** Opening MATERIAL FOR THE TASK block **
/-- R26: the bursts of a request; a longer request of an engine is split. -/
def splitReq (q : FabReq) : List FabReq :=
  let mx := burstMax q.m.toNat
  if q.len ≤ mx ∨ isProcessor q.m.toNat then [q]
  else (List.range ((q.len + mx - 1) / mx)).map (fun i =>
    { q with addr := q.addr + BitVec.ofNat 40 (i * mx), len := min mx (q.len - i * mx), data := (q.data.drop (i * mx)).take mx, ue := q.ue && i == 0 })

/-- R720: the first of the waiting masters in ascending order after `last`, going round. -/
def nextRound (last : Option Nat) (l : List Nat) : Option Nat :=
  let lo := l.foldl (fun b x => some (match b with | some y => min x y | none => x)) none
  match last with
  | none => lo
  | some p => ((l.filter (fun x => p < x)).foldl (fun b x => some (match b with | some y => min x y | none => x)) (none : Option Nat)).orElse (fun _ => lo)

/-- R27: the class that port `p` grants next, of the classes in which a master waits. -/
def grantClass (s : State) (p : Nat) (rt rsv blk : Bool) : Nat :=
  if rt && (s.memSt.rt.get 0 p < 8 || !(rsv || blk)) then 0
  else if rsv && (!blk || 3 ≤ s.memSt.bulk.get 0 p) then 1
  else 2

/-- The counts of R27 and the rounds of R720 after a grant. -/
def noteGrant (s : State) (p c m : Nat) (rsv : Bool) : State :=
  let x := s.memSt
  s.setMem { x with
    rt := x.rt.set p (if c = 0 then min 8 (x.rt.get 0 p + 1) else 0)
    bulk := if c = 0 then x.bulk else x.bulk.set p (if c = 2 ∧ rsv then x.bulk.get 0 p + 1 else 0)
    last := x.last.set (4 * p + c) (m + 1) }

/-- R27: the grant of an access to address `a` that is the only one waiting at its port. -/
def soleGrant (s : State) (m a : Nat) : State := noteGrant s (portOf s a) (classOf m) m false

/-- An access by a processor that is the only one waiting at its port. -/
def soleAccess (s : State) (m : Nat) (write : Bool) (a size v : Nat) : AccRes × Nat × State := fabAccess (soleGrant s m a) m write a size v

/-- R564: the access of a blocked thread completes. -/
def threadDone (s : State) (n : Nat) : State := threadAccessDone soleAccess s n

/-- R163, R177: the stalled instruction goes on, no earlier than 12 cycles after it stood in ADDR. -/
def endStall (s : State) (n : Nat) : State :=
  s.setCd n { s.cd n with stalled := false, cyc := max ((s.cd n).now s.T) ((s.cd n).stallCyc + 12) }

/-- R197: a HALT that arrived during the access stops CDn after the instruction, and squashes the younger ones. -/
def stallHalt (s : State) (n : Nat) : State :=
  if (s.cd n).haltPend then
    let s := s.setCd n { s.cd n with haltPend := false }
    if cdRunning s n then cdLeave (squashAt s n (s.cd n).pc ((s.cd n).now s.T)) n cdHALTED else s
  else s

/-- R159–R163, R167, R180: the fabric access that stalls CDn, at the address it was mapped to when it was made, completes, and the
instruction retires; one that has reset CDn itself leaves nothing to retire. -/
def dspAccessDone (s : State) (n : Nat) : State :=
  let w := s.pmWord n (s.cd n).pc
  let k := dspKind w
  let b := (s.cd n).stallAddr
  if !(s.cd n).stalled then s
  else
    match (dspAccesses (s.cd n) k w).find? (fun a => a.space = 0 ∧ 0x8000 ≤ a.addr) with
    | none => stallHalt (endStall s n) n
    | some a =>
      if a.write then
        let v := (dspWork s n k w (some b) none).send.getD 0
        let (r, _, s) := soleAccess s (reqCD n) true b 4 (s.get (CD_XHI_WR n) * 2 ^ 24 + wrap 24 v)
        if !(s.cd n).stalled then s
        else
          let s := endStall s n
          let x := dspWork s n k w (some b) none
          stallHalt (dspRetire s n k w (if r = .ok then x else { x with bus := x.bus ++ [⟨true, a.space, a.addr⟩] })) n
      else
        let (r, v, s) := soleAccess s (reqCD n) false b 4 0
        let s := endStall (s.put (CD_XHI_RD n) (bits v 24 8)) n
        stallHalt (dspRetire s n k w (dspWork s n k w (some b) (some (wrap 24 v, r == .ok)))) n

/-- A read of the register word at address `a` by requester `m`; an address of no register word answers nothing. -/
def readReg (s : State) (m a : Nat) : State := if areaOf s a = .regs ∧ a % 4 = 0 then (regAccess (soleGrant s m a) m false a 0).2.2 else s

/-- A write of the register word at address `a` by requester `m`. -/
def writeReg (s : State) (m a v : Nat) : State := if areaOf s a = .regs ∧ a % 4 = 0 then (regAccess (soleGrant s m a) m true a v).2.2 else s

/-- A granted burst: the status, the bytes read and the state. -/
def fabRun (s : State) (q : FabReq) : Nat × List Byte × State :=
  let m := q.m.toNat
  let a := q.addr.toNat
  if burstMax m < q.len then (2, [], s)
  else if areaOf s a = .regs then
    if a % 4 ≠ 0 ∨ (q.len ≠ 4 ∧ q.len ≠ 8) then
      if q.write then
        let (r, s) := regPartial s m a q.len (ofLeBytes (q.data.take 4))
        (accCode r, [], s)
      else
        let (r, v, s) := fabAccess s m false a (min q.len (4 - a % 4)) 0
        (accCode r, leBytes (min q.len (4 - a % 4)) v, s)
    else
      let (r, v, s) := regAccess s m q.write a (ofLeBytes (q.data.take 4))
      if q.len = 4 then (accCode r, if q.write then [] else leBytes 4 v, s)
      else
        let (r2, v2, s) := regAccess s m q.write (a + 4) (ofLeBytes ((q.data.drop 4).take 4))
        (max (accCode r) (accCode r2), if q.write then [] else leBytes 4 v ++ leBytes 4 v2, s)
  else
    let s := if q.ue then s.setMem { s.memSt with bad := s.memSt.bad.filter (· ≠ a / 4) ++ [a / 4] } else s
    if q.write then
      let (r, s) := memWrite s m a (fixBytes q.len q.data)
      (accCode r, [], s)
    else
      let (r, b, s) := memRead s m a q.len
      (accCode r, b, s)

/-- The first waiting burst of each master: R28, a master's bursts go in order. -/
def heads : List FabReq → List Nat → List FabReq
  | [], _ => []
  | q :: t, seen => if seen.contains q.m.toNat then heads t seen else q :: heads t (q.m.toNat :: seen)

/-- The burst that the port of the first waiting burst grants. -/
def grantOf (s : State) (l : List FabReq) : Option (FabReq × Nat × Nat × Bool) :=
  match heads l [] with
  | [] => none
  | q :: t =>
    let p := portOf s q.addr.toNat
    let ws := (q :: t).filter (fun x => portOf s x.addr.toNat == p)
    let inClass (c : Nat) : List Nat := (ws.map (fun x => x.m.toNat)).filter (fun m => classOf m == c)
    let rsv := !(inClass 1).isEmpty
    let c := grantClass s p (!(inClass 0).isEmpty) rsv (!(inClass 2).isEmpty)
    let last := s.memSt.last.get 0 (4 * p + c)
    match nextRound (if last = 0 then none else some (last - 1)) (inClass c) with
    | some m => (ws.find? (fun x => x.m.toNat == m)).map (fun x => (x, p, c, rsv))
    | none => none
** Closing MATERIAL FOR THE TASK block **
WORK INSTRUCTIONS
Quote in full each line from the top of the records above through the line with "master waits. -/"; stop after that line.

ANSWER TO THIS TASK
/-- R26: the bursts of a request; a longer request of an engine is split. -/
def splitReq (q : FabReq) : List FabReq :=
  let mx := burstMax q.m.toNat
  if q.len ≤ mx ∨ isProcessor q.m.toNat then [q]
  else (List.range ((q.len + mx - 1) / mx)).map (fun i =>
    { q with addr := q.addr + BitVec.ofNat 40 (i * mx), len := min mx (q.len - i * mx), data := (q.data.drop (i * mx)).take mx, ue := q.ue && i == 0 })

/-- R720: the first of the waiting masters in ascending order after `last`, going round. -/
def nextRound (last : Option Nat) (l : List Nat) : Option Nat :=
  let lo := l.foldl (fun b x => some (match b with | some y => min x y | none => x)) none
  match last with
  | none => lo
  | some p => ((l.filter (fun x => p < x)).foldl (fun b x => some (match b with | some y => min x y | none => x)) (none : Option Nat)).orElse (fun _ => lo)

/-- R27: the class that port `p` grants next, of the classes in which a master waits. -/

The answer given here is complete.